▸ TASK TO CARRY OUT: Would you copy each line of the records that includes the word "true"?
****************************************
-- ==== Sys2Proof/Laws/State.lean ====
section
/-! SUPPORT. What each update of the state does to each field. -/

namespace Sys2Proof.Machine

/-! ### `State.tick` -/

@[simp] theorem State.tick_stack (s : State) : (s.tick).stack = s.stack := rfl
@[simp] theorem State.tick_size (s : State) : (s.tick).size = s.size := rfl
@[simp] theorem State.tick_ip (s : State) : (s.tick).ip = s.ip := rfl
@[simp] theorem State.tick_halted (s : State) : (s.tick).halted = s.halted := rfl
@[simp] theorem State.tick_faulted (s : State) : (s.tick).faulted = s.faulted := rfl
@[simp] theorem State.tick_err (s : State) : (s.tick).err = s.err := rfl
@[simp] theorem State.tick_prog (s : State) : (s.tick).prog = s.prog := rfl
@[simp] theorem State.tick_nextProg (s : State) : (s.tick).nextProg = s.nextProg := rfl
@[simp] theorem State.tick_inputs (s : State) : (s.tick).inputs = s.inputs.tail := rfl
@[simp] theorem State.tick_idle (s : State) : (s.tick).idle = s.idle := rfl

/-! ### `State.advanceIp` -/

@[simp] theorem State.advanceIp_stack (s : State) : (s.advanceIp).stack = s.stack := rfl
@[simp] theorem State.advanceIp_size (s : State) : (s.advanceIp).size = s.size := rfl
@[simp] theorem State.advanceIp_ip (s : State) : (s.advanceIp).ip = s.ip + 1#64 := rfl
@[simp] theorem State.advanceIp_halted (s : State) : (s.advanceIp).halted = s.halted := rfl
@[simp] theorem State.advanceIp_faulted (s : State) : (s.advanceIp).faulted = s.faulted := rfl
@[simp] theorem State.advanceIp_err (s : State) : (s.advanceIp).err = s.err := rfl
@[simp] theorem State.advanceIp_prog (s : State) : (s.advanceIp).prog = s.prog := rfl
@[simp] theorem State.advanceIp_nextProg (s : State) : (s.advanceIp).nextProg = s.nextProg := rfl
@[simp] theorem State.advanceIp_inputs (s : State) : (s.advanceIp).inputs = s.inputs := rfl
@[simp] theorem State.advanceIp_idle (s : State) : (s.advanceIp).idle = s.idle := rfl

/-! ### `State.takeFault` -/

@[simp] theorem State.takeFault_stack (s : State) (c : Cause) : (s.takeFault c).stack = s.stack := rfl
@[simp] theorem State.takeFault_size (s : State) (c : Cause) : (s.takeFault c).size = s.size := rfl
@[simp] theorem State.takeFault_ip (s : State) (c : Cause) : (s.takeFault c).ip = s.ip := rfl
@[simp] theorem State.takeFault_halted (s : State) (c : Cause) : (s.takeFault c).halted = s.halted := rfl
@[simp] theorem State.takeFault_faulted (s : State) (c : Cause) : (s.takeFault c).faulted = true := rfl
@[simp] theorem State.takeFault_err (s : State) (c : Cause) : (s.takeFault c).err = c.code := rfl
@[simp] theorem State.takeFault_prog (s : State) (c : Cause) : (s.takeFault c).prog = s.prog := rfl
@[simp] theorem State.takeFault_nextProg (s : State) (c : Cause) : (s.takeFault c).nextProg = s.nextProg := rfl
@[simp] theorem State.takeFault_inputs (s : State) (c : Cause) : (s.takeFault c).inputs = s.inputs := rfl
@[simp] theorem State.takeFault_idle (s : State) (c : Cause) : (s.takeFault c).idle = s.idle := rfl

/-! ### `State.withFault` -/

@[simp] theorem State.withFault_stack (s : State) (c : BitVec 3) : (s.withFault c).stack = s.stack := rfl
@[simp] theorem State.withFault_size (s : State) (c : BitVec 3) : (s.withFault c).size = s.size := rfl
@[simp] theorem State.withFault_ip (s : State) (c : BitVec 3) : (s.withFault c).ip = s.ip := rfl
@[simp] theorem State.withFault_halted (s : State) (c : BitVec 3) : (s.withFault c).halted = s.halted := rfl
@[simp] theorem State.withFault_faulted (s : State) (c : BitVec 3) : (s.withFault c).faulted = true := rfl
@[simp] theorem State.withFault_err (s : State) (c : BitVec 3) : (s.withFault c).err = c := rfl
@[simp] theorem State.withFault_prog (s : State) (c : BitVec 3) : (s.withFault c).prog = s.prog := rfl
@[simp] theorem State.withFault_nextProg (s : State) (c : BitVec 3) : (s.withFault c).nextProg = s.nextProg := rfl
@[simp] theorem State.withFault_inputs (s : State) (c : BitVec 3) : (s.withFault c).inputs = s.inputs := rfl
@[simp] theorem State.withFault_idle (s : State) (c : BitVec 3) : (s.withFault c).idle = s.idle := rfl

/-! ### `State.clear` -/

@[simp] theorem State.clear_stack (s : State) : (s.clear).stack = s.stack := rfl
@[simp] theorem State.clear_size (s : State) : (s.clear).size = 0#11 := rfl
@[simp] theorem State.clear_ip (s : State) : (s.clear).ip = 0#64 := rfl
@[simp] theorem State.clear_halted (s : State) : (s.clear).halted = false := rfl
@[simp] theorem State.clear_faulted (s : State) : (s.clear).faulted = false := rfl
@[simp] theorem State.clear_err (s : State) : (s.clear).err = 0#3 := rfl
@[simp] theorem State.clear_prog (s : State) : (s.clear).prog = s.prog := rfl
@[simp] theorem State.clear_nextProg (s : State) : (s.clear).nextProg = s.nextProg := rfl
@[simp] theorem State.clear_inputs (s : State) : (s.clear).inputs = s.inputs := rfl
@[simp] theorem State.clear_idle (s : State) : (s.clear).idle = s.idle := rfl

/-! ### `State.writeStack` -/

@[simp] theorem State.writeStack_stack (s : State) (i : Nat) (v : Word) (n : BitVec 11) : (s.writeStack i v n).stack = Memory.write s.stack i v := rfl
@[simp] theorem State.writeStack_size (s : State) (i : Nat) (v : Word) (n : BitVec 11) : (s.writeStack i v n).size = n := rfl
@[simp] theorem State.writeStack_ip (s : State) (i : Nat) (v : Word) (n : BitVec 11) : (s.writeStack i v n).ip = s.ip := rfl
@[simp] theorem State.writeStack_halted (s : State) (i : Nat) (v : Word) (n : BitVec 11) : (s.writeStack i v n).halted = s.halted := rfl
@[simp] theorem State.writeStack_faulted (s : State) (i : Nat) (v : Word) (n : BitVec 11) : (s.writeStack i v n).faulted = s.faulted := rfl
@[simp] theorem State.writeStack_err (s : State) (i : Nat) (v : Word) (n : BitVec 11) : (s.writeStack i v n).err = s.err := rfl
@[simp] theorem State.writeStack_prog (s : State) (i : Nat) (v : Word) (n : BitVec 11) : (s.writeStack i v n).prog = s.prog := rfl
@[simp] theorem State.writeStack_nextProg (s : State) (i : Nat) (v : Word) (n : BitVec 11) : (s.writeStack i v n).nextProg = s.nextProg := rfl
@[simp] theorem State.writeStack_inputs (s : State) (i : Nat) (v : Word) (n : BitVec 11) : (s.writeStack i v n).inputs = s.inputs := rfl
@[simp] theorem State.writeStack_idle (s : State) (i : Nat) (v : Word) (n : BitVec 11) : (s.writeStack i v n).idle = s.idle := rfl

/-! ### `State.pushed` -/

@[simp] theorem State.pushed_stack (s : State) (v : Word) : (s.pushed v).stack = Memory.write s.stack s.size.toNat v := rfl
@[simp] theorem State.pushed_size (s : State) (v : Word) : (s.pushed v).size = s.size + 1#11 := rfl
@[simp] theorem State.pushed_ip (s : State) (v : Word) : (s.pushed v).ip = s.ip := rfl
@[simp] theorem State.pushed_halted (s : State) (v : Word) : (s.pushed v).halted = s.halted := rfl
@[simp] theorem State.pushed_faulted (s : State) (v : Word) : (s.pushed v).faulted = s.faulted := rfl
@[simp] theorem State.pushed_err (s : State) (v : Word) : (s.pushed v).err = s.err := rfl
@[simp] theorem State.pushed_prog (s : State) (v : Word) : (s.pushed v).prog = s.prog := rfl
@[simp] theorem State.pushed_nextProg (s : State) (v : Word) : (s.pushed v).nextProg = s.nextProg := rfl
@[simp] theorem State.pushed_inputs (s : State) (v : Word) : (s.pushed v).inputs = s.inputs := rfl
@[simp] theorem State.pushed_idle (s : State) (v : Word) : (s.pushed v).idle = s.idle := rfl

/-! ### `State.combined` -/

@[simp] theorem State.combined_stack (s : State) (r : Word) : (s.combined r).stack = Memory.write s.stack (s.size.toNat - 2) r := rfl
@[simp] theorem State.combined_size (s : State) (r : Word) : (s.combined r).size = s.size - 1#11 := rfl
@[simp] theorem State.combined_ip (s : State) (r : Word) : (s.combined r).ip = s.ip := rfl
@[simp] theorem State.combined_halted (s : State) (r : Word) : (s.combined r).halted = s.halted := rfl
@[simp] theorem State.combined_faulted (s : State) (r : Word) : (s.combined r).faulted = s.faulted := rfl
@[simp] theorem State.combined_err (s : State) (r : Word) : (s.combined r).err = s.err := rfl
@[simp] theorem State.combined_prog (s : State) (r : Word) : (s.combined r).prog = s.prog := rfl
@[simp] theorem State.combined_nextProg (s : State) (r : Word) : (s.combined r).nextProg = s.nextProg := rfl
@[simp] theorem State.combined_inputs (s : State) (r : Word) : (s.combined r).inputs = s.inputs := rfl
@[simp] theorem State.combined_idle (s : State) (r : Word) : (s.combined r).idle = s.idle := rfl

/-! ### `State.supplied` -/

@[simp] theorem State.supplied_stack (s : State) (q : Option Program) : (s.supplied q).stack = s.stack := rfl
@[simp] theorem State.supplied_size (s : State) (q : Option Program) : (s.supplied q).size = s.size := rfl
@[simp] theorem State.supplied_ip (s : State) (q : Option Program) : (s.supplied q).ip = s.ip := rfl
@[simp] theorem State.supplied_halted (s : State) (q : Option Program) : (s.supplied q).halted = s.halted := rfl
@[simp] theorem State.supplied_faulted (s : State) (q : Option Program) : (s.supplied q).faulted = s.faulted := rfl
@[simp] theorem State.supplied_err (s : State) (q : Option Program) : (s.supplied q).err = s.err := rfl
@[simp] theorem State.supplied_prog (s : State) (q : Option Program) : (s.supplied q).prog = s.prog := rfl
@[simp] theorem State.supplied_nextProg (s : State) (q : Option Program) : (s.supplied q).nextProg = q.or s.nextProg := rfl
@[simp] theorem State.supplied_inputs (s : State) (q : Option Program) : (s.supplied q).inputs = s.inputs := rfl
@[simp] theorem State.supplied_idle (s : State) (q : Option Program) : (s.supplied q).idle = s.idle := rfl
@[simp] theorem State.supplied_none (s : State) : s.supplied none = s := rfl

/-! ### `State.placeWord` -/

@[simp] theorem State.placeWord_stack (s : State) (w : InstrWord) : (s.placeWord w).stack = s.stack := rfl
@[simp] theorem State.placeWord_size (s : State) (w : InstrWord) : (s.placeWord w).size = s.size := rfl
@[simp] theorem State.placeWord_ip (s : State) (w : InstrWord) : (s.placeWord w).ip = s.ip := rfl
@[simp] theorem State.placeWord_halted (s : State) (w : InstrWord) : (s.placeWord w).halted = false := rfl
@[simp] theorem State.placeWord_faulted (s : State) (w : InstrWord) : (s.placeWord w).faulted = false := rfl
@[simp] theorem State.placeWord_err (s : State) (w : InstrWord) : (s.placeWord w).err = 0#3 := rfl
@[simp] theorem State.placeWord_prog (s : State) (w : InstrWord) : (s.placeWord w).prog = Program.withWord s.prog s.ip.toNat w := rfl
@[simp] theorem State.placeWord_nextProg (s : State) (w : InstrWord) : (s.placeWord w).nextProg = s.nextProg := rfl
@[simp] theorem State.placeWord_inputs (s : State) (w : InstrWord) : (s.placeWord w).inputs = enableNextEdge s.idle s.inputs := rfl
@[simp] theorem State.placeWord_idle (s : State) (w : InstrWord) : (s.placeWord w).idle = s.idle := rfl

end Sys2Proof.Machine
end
****************************************
▸ ANSWER FOR THIS EXERCISE:
@[simp] theorem State.takeFault_faulted (s : State) (c : Cause) : (s.takeFault c).faulted = true := rfl
@[simp] theorem State.withFault_faulted (s : State) (c : BitVec 3) : (s.withFault c).faulted = true := rfl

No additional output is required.